When our bus parks up underneath the sky-high hotel, I am the first of many to spill out of the doors. All my luggage is in a rolling suitcase, so it's easy to escape. Ed follows behind me like a loyal pet. I know what it must look like to everybody else; Taylor and Ed, both freshly showered, leaving a single room together. Wincing, I stare at my shoes as the Agency flow from their tour bus. Naturaully, Caitlin is the first to notice us, and she is like a siren letting everybody else know.

"Oh my God!" She shrieks, her dark braid bouncing as she sprints over to us. Her hands grip my shoulders tight. "Did you just hit Teddy Bear?"

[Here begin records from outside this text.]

-- ==== Sys2Proof/Decode.lean ====
section
/-! DEFINITION. Field extraction, the opcode table, the decoder and the encoder (spec/30_encoding.md R60 to R65). -/

namespace Sys2Proof

/-! ### Fields of an instruction word (R61) -/

/-- `OP = w[15:12]`. -/
def fieldOp (w : Word) : BitVec 4 := w.extractLsb' 12 4
/-- `X = w[11:8]`, a register number. -/
def fieldX (w : Word) : Reg := ⟨(w.extractLsb' 8 4).toNat, (w.extractLsb' 8 4).isLt⟩
/-- `Y = w[7:4]`, a register number. -/
def fieldY (w : Word) : Reg := ⟨(w.extractLsb' 4 4).toNat, (w.extractLsb' 4 4).isLt⟩
/-- `N = w[3:0]`, a count. -/
def fieldN (w : Word) : Nat := (w.extractLsb' 0 4).toNat
/-- `NN = w[7:0]`. -/
def fieldNN (w : Word) : Byte := w.extractLsb' 0 8
/-- `NNN = w[11:0]`. -/
def fieldNNN (w : Word) : Addr := w.extractLsb' 0 12

/-! ### The decoder (R64) -/

/-- R64, the two levels of decoding. `none` is `UNRECOGNISED` (R65). -/
def decodeWord (w : Word) : Option Instr :=
  match (fieldOp w).toNat with
  | 0x0 => if w = 0x00EE#16 then some .ret else none
  | 0x1 => some (.jp (fieldNNN w))
  | 0x2 => some (.call (fieldNNN w))
  | 0x3 => some (.seVxNn (fieldX w) (fieldNN w))
  | 0x4 => some (.sneVxNn (fieldX w) (fieldNN w))
  | 0x6 => some (.ldVxNn (fieldX w) (fieldNN w))
  | 0x7 => some (.addVxNn (fieldX w) (fieldNN w))
  | 0x8 => if fieldN w = 0 then some (.ldVxVy (fieldX w) (fieldY w)) else none
  | 0x9 => if fieldN w = 0 then some (.se9VxVy (fieldX w) (fieldY w)) else none
  | 0xA => some (.ldINnn (fieldNNN w))
  | 0xC => some (.rndVxNn (fieldX w) (fieldNN w))
  | 0xD => some (.drw (fieldX w) (fieldY w) (fieldN w))
  | 0xE =>
    if fieldNN w = 0x9E#8 then some (.skp (fieldX w))
    else if fieldNN w = 0xA1#8 then some (.sknp (fieldX w)) else none
  | 0xF =>
    if fieldNN w = 0x07#8 then some (.ldVxDt (fieldX w))
    else if fieldNN w = 0x15#8 then some (.ldDtVx (fieldX w))
    else if fieldNN w = 0x1E#8 then some (.addIVx (fieldX w)) else none
  | _ => none

/-- Why bytes are not an instruction. -/
inductive DecodeReject where
  /-- Fewer than the two bytes every instruction has (R60). -/
  | tooShort
  /-- The word matches no row of the table; the cycle treats it as R86 says, it is not an error. -/
  | unrecognised (w : Word)
  deriving DecidableEq, Repr

/-- The word of two bytes, high byte first (R45, R60). -/
def wordOfBytes (hi lo : Byte) : Word := hi ++ lo

/-- Decode the first instruction of a byte sequence, and answer the bytes after it (R60: always two bytes). -/
def decode : List Byte → Except DecodeReject (Instr × List Byte)
  | hi :: lo :: rest =>
    match decodeWord (wordOfBytes hi lo) with
    | some i => .ok (i, rest)
    | none => .error (.unrecognised (wordOfBytes hi lo))
  | _ => .error .tooShort

/-! ### The opcode table (R63) and the encoder -/

/-- A row of R63: a word is the row's instruction when `w & mask = pattern`. -/
structure Row where
  mnemonic : String
  mask : Word
  pattern : Word
  deriving DecidableEq, Repr

/-- The row of each instruction, copied from R63. -/
def Instr.row : Instr → Row
  | .ret => ⟨"RET", 0xFFFF, 0x00EE⟩
  | .jp _ => ⟨"JP", 0xF000, 0x1000⟩
  | .call _ => ⟨"CALL", 0xF000, 0x2000⟩
  | .seVxNn _ _ => ⟨"SE_VX_NN", 0xF000, 0x3000⟩
  | .sneVxNn _ _ => ⟨"SNE_VX_NN", 0xF000, 0x4000⟩
  | .ldVxNn _ _ => ⟨"LD_VX_NN", 0xF000, 0x6000⟩
  | .addVxNn _ _ => ⟨"ADD_VX_NN", 0xF000, 0x7000⟩
  | .ldVxVy _ _ => ⟨"LD_VX_VY", 0xF00F, 0x8000⟩
  | .se9VxVy _ _ => ⟨"SE9_VX_VY", 0xF00F, 0x9000⟩
  | .ldINnn _ => ⟨"LD_I_NNN", 0xF000, 0xA000⟩
  | .rndVxNn _ _ => ⟨"RND_VX_NN", 0xF000, 0xC000⟩
  | .drw _ _ _ => ⟨"DRW", 0xF000, 0xD000⟩
  | .skp _ => ⟨"SKP", 0xF0FF, 0xE09E⟩
  | .sknp _ => ⟨"SKNP", 0xF0FF, 0xE0A1⟩
  | .ldVxDt _ => ⟨"LD_VX_DT", 0xF0FF, 0xF007⟩
  | .ldDtVx _ => ⟨"LD_DT_VX", 0xF0FF, 0xF015⟩
  | .addIVx _ => ⟨"ADD_I_VX", 0xF0FF, 0xF01E⟩

/-- The 17 rows of R63, in the table's order. -/
def opcodeTable : List Row :=
  [Instr.row .ret, Instr.row (.jp 0), Instr.row (.call 0), Instr.row (.seVxNn 0 0), Instr.row (.sneVxNn 0 0),
   Instr.row (.ldVxNn 0 0), Instr.row (.addVxNn 0 0), Instr.row (.ldVxVy 0 0), Instr.row (.se9VxVy 0 0)] ++
  [Instr.row (.ldINnn 0), Instr.row (.rndVxNn 0 0), Instr.row (.drw 0 0 0), Instr.row (.skp 0), Instr.row (.sknp 0),
   Instr.row (.ldVxDt 0), Instr.row (.ldDtVx 0), Instr.row (.addIVx 0)]

/-- A register number as the 4 bits of its field. -/
def regBits (x : Reg) : BitVec 4 := BitVec.ofNat 4 x.val

/-- A word of the fields `OP`, `NNN` (R61). -/
def wordNNN (op : BitVec 4) (nnn : Addr) : Word := op ++ nnn
/-- A word of the fields `OP`, `X`, `NN` (R61). -/
def wordXNN (op : BitVec 4) (x : Reg) (nn : Byte) : Word := op ++ regBits x ++ nn
/-- A word of the fields `OP`, `X`, `Y`, `N` (R61). -/
def wordXYN (op : BitVec 4) (x y : Reg) (n : Nat) : Word := op ++ regBits x ++ regBits y ++ BitVec.ofNat 4 n

/-- The word of an instruction: its row's fixed digits and its operands at the positions of R61 (R63, R67). -/
def encode : Instr → Word
  | .ret => 0x00EE#16
  | .jp nnn => wordNNN 0x1 nnn
  | .call nnn => wordNNN 0x2 nnn
  | .seVxNn x nn => wordXNN 0x3 x nn
  | .sneVxNn x nn => wordXNN 0x4 x nn
  | .ldVxNn x nn => wordXNN 0x6 x nn
  | .addVxNn x nn => wordXNN 0x7 x nn
  | .ldVxVy x y => wordXYN 0x8 x y 0
  | .se9VxVy x y => wordXYN 0x9 x y 0
  | .ldINnn nnn => wordNNN 0xA nnn
  | .rndVxNn x nn => wordXNN 0xC x nn
  | .drw x y n => wordXYN 0xD x y n
  | .skp x => wordXNN 0xE x 0x9E
  | .sknp x => wordXNN 0xE x 0xA1
  | .ldVxDt x => wordXNN 0xF x 0x07
  | .ldDtVx x => wordXNN 0xF x 0x15
  | .addIVx x => wordXNN 0xF x 0x1E

/-- The high byte, stored at the lower address (R45). -/
def highByte (w : Word) : Byte := w.extractLsb' 8 8
/-- The low byte, stored at the higher address (R45). -/
def lowByte (w : Word) : Byte := w.extractLsb' 0 8

/-- The two bytes of an instruction as memory holds them (R60). -/
def encodeBytes (i : Instr) : List Byte := [highByte (encode i), lowByte (encode i)]

/-- The word whose `nbits` low bits are those of `w`, the rest 0 (spec/opcode_table.json numbers bit 0 as the least
significant bit of the 16-bit word). -/
def tableWord (nbits w : Nat) : Word := BitVec.ofNat 16 (w % 2 ^ nbits)

/-- The decoder on a row's bits, laid out as the hardware stores them: high byte first (R45). -/
def decodeTableWord (nbits w : Nat) : Option Instr :=
  match decode [highByte (tableWord nbits w), lowByte (tableWord nbits w)] with
  | .ok (i, _) => some i
  | .error _ => none

end Sys2Proof
end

I feel my cheeks burning, and people are laughing all around. Ed must be just as red as I am standing behind me.

"I did not hit Teddy Bear," I protest. It's not a lie, because I didn't hit a teddy bear, but it feels like one. "That's a grotesque phrase."

"Grotesque like what you two were up to on the bus," Grant teases, darting up to me and running his hand through his spiky hair. It sparkles with all the gel in it. Ed takes a step closer to me, and I feel his shoulder touch mine.

Out of the corner of my eye, I notice who's standing across from me, and a sweeping wave of horror comes crashing down like a tsunami. My mother is awkwardly hovering on the edge of the scene, finger-combing her limp blonde hair, pretending not to listen. How can my friends say such awful things beside my mother?

"We didn't do anything but play guitar," I say firmly. "You're just insulting our friendship."

Ed tenses next to me.

"Talk all you like, but there's something going on," insists Paul.

"Shut up," I say jokingly, but I don't mean it as a joke. "You're in the band, but you're not in this friendship."